## What you should do
The number of lines holding "hterm" is all you should give; count them in the records below.

## Source data
-- ==== Sys2Proof/Laws/Gf2.lean ====
section
/-! SUPPORT. The polynomials of Safety.lean: the coefficients of `natPoly` and `bytesPoly`, and how XOR,
shifts and long division act on them. -/

namespace Sys2Proof.Machine

open Polynomial

/-! ## natPoly -/

theorem natPoly_coeff (n i : Nat) : (natPoly n).coeff i = if n.testBit i then 1 else 0 := by
  unfold natPoly
  rw [finsetSum_coeff]
  have hterm : ∀ j, (if n.testBit j then (X : (ZMod 2)[X]) ^ j else 0).coeff i
      = if j = i then (if n.testBit i then 1 else 0) else 0 := by
    intro j
    by_cases hj : j = i
    · subst hj; split <;> simp
    · rw [if_neg hj]
      split
      · rw [coeff_X_pow, if_neg (Ne.symm hj)]
      · simp
  simp only [hterm, Finset.sum_ite_eq', Finset.mem_range]
  split
  · rfl
  · rename_i h
    have : n.testBit i = false := by
      apply Nat.testBit_lt_two_pow
      exact Nat.lt_of_lt_of_le Nat.lt_log2_self (Nat.pow_le_pow_right (by omega) (by omega))
    simp [this]

theorem natPoly_injective : Function.Injective natPoly := by
  intro a b h
  apply Nat.eq_of_testBit_eq
  intro i
  have := congrArg (fun p => p.coeff i) h
  simp only [natPoly_coeff] at this
  revert this
  cases a.testBit i <;> cases b.testBit i <;> simp

@[simp] theorem natPoly_zero : natPoly 0 = 0 := by
  ext i; simp [natPoly_coeff]

theorem natPoly_xor (a b : Nat) : natPoly (a ^^^ b) = natPoly a + natPoly b := by
  ext i
  rw [coeff_add, natPoly_coeff, natPoly_coeff, natPoly_coeff, Nat.testBit_xor]
  cases a.testBit i <;> cases b.testBit i <;> simp
  decide

theorem natPoly_shiftLeft (a k : Nat) : natPoly (a <<< k) = natPoly a * X ^ k := by
  ext i
  rw [coeff_mul_X_pow', natPoly_coeff, natPoly_coeff, Nat.testBit_shiftLeft]
  by_cases h : k ≤ i <;> simp [h]

theorem natPoly_two_pow (k : Nat) : natPoly (2 ^ k) = X ^ k := by
  ext i
  rw [natPoly_coeff, coeff_X_pow, Nat.testBit_two_pow]
  by_cases h : k = i <;> simp [h, eq_comm]

theorem natPoly_eq_zero {n : Nat} : natPoly n = 0 ↔ n = 0 :=
  ⟨fun h => natPoly_injective (by simpa using h), fun h => by simp [h]⟩

theorem natPoly_degree_lt {n k : Nat} : (natPoly n).degree < k ↔ n < 2 ^ k := by
  rw [degree_lt_iff_coeff_zero]
  constructor
  · intro h
    apply Nat.lt_pow_two_of_testBit
    intro i hi
    have := h i hi
    rw [natPoly_coeff] at this
    revert this
    cases n.testBit i <;> simp
  · intro h m hm
    rw [natPoly_coeff, Nat.testBit_lt_two_pow (Nat.lt_of_lt_of_le h (Nat.pow_le_pow_right (by omega) hm))]
    simp

theorem natPoly_natDegree {n : Nat} (h : n ≠ 0) : (natPoly n).degree = n.log2 := by
  apply le_antisymm
  · rw [degree_le_iff_coeff_zero]
    intro m hm
    have hm' : n.log2 + 1 ≤ m := by exact_mod_cast hm
    rw [natPoly_coeff, Nat.testBit_lt_two_pow
      (Nat.lt_of_lt_of_le Nat.lt_log2_self (Nat.pow_le_pow_right (by omega) hm'))]
    simp
  · by_contra hlt
    have := natPoly_degree_lt.1 (not_le.1 hlt)
    exact absurd (Nat.log2_self_le h) (by omega)

/-- A sum of two numbers with no common bit position: the high part shifted clear of the low part. -/
theorem natPoly_shiftLeft_add {a b k : Nat} (h : b < 2 ^ k) :
    natPoly (a <<< k + b) = natPoly a * X ^ k + natPoly b := by
  rw [Nat.shiftLeft_add_eq_or_of_lt h, ← natPoly_shiftLeft, ← natPoly_xor]
  congr 1
  apply Nat.eq_of_testBit_eq
  intro i
  simp only [Nat.testBit_or, Nat.testBit_xor, Nat.testBit_shiftLeft]
  by_cases hi : k ≤ i
  · simp [Nat.testBit_lt_two_pow (Nat.lt_of_lt_of_le h (Nat.pow_le_pow_right (by omega) hi))]
  · simp [hi]

/-! ## beNat and bytesPoly -/

@[simp] theorem beNat_nil : beNat [] = 0 := rfl

theorem foldl_beNat (bs : Bytes) (m : Nat) :
    bs.foldl (fun m b => m * 256 + b.toNat) m = m * 256 ^ bs.length + beNat bs := by
  induction bs generalizing m with
  | nil => simp [beNat]
  | cons b t ih =>
    simp only [beNat, List.foldl_cons, List.length_cons] at *
    rw [ih, ih (0 * 256 + b.toNat)]
    ring

theorem beNat_append (a b : Bytes) : beNat (a ++ b) = beNat a * 256 ^ b.length + beNat b := by
  rw [beNat, List.foldl_append, foldl_beNat]; rfl

theorem beNat_cons (b : Byte) (t : Bytes) : beNat (b :: t) = b.toNat * 256 ^ t.length + beNat t := by
  rw [show b :: t = [b] ++ t from rfl, beNat_append]; simp [beNat]

theorem beNat_lt (bs : Bytes) : beNat bs < 256 ^ bs.length := by
  induction bs with
  | nil => simp
  | cons b t ih =>
    rw [beNat_cons, List.length_cons, pow_succ]
    have := b.isLt
    nlinarith [Nat.pos_of_ne_zero (pow_ne_zero t.length (by norm_num : (256 : Nat) ≠ 0))]

theorem natPoly_beNat_append (a b : Bytes) :
    natPoly (beNat (a ++ b)) = natPoly (beNat a) * X ^ (8 * b.length) + natPoly (beNat b) := by
  have h := beNat_lt b
  have hp : (256 : Nat) ^ b.length = 2 ^ (8 * b.length) := by rw [pow_mul]; norm_num
  rw [beNat_append, hp, ← Nat.shiftLeft_eq, natPoly_shiftLeft_add (hp ▸ h)]

theorem natPoly_byte (b : Byte) :
    natPoly b.toNat = ∑ i ∈ Finset.range 8, if b.getLsbD i then X ^ i else 0 := by
  ext j
  rw [natPoly_coeff, finsetSum_coeff]
  have hterm : ∀ i, (if b.getLsbD i then (X : (ZMod 2)[X]) ^ i else 0).coeff j
      = if i = j then (if b.getLsbD j then 1 else 0) else 0 := by
    intro i
    by_cases hj : i = j
    · subst hj; split <;> simp
    · rw [if_neg hj]
      split
      · rw [coeff_X_pow, if_neg (Ne.symm hj)]
      · simp
  simp only [hterm, Finset.sum_ite_eq', Finset.mem_range, BitVec.testBit_toNat]
  by_cases hj : j < 8
  · simp [hj]
  · simp [hj, BitVec.getLsbD_of_ge b j (by omega)]

/-- The integer view and the polynomial view of a byte sequence agree (R9, R102). -/
theorem bytesPoly_eq (s : Bytes) : bytesPoly s = natPoly (beNat s) := by
  induction s with
  | nil => simp [bytesPoly]
  | cons b t ih =>
    rw [show b :: t = [b] ++ t from rfl, natPoly_beNat_append, ← ih]
    have hb : beNat [b] = b.toNat := by simp [beNat]
    rw [hb, natPoly_byte, Finset.sum_mul]
    unfold bytesPoly
    rw [List.length_append, List.length_singleton, add_comm 1, Finset.sum_range_succ', add_comm]
    refine congrArg₂ (· + ·) (Finset.sum_congr rfl fun i _ => ?_)
      (Finset.sum_congr rfl fun k _ => Finset.sum_congr rfl fun i _ => ?_)
    · rw [List.singleton_append, List.getD_cons_zero, ite_mul, zero_mul, ← pow_add,
        show i + 8 * t.length = 8 * (t.length + 1 - 1 - 0) + i by omega]
    · rw [List.singleton_append, List.getD_cons_succ,
        show t.length - 1 - k = t.length + 1 - 1 - (k + 1) by omega]

/-! ## long division -/

/-- Long division keeps the residue modulo `G`. -/
theorem natPoly_longDivide_mod (g n m d : Nat) :
    natPoly (longDivide g d n m) % natPoly g = natPoly m % natPoly g := by
  induction n generalizing m with
  | zero => rfl
  | succ n ih =>
    rw [longDivide, ih]
    split
    · rw [natPoly_xor, natPoly_shiftLeft, add_mod,
        (EuclideanDomain.mod_eq_zero).2 (Dvd.intro (X ^ n) rfl), add_zero]
    · rfl

/-- Long division by a generator whose highest bit is `d` leaves fewer than `d + 1` bits. -/
theorem longDivide_lt {g d : Nat} (hg : g < 2 ^ (d + 1)) (hd : g.testBit d = true) (n m : Nat)
    (hm : m < 2 ^ (n + d)) : longDivide g d n m < 2 ^ d := by
  induction n generalizing m with
  | zero => simpa [longDivide] using hm
  | succ n ih =>
    rw [longDivide]
    apply ih
    apply Nat.lt_pow_two_of_testBit
    intro i hi
    have hmi : i ≠ n + d → m.testBit i = false := fun hne =>
      Nat.testBit_lt_two_pow (Nat.lt_of_lt_of_le hm (Nat.pow_le_pow_right (by omega) (by omega)))
    by_cases heq : i = n + d
    · subst heq
      split
      · rename_i hb
        simp [Nat.testBit_xor, Nat.testBit_shiftLeft, hb, hd]
      · rename_i hb
        simpa using hb
    · split
      · rw [Nat.testBit_xor, hmi heq, Nat.testBit_shiftLeft,
          Nat.testBit_lt_two_pow (Nat.lt_of_lt_of_le hg (Nat.pow_le_pow_right (by omega) (by omega)))]
        simp
      · exact hmi heq

end Sys2Proof.Machine
end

## Answer section
4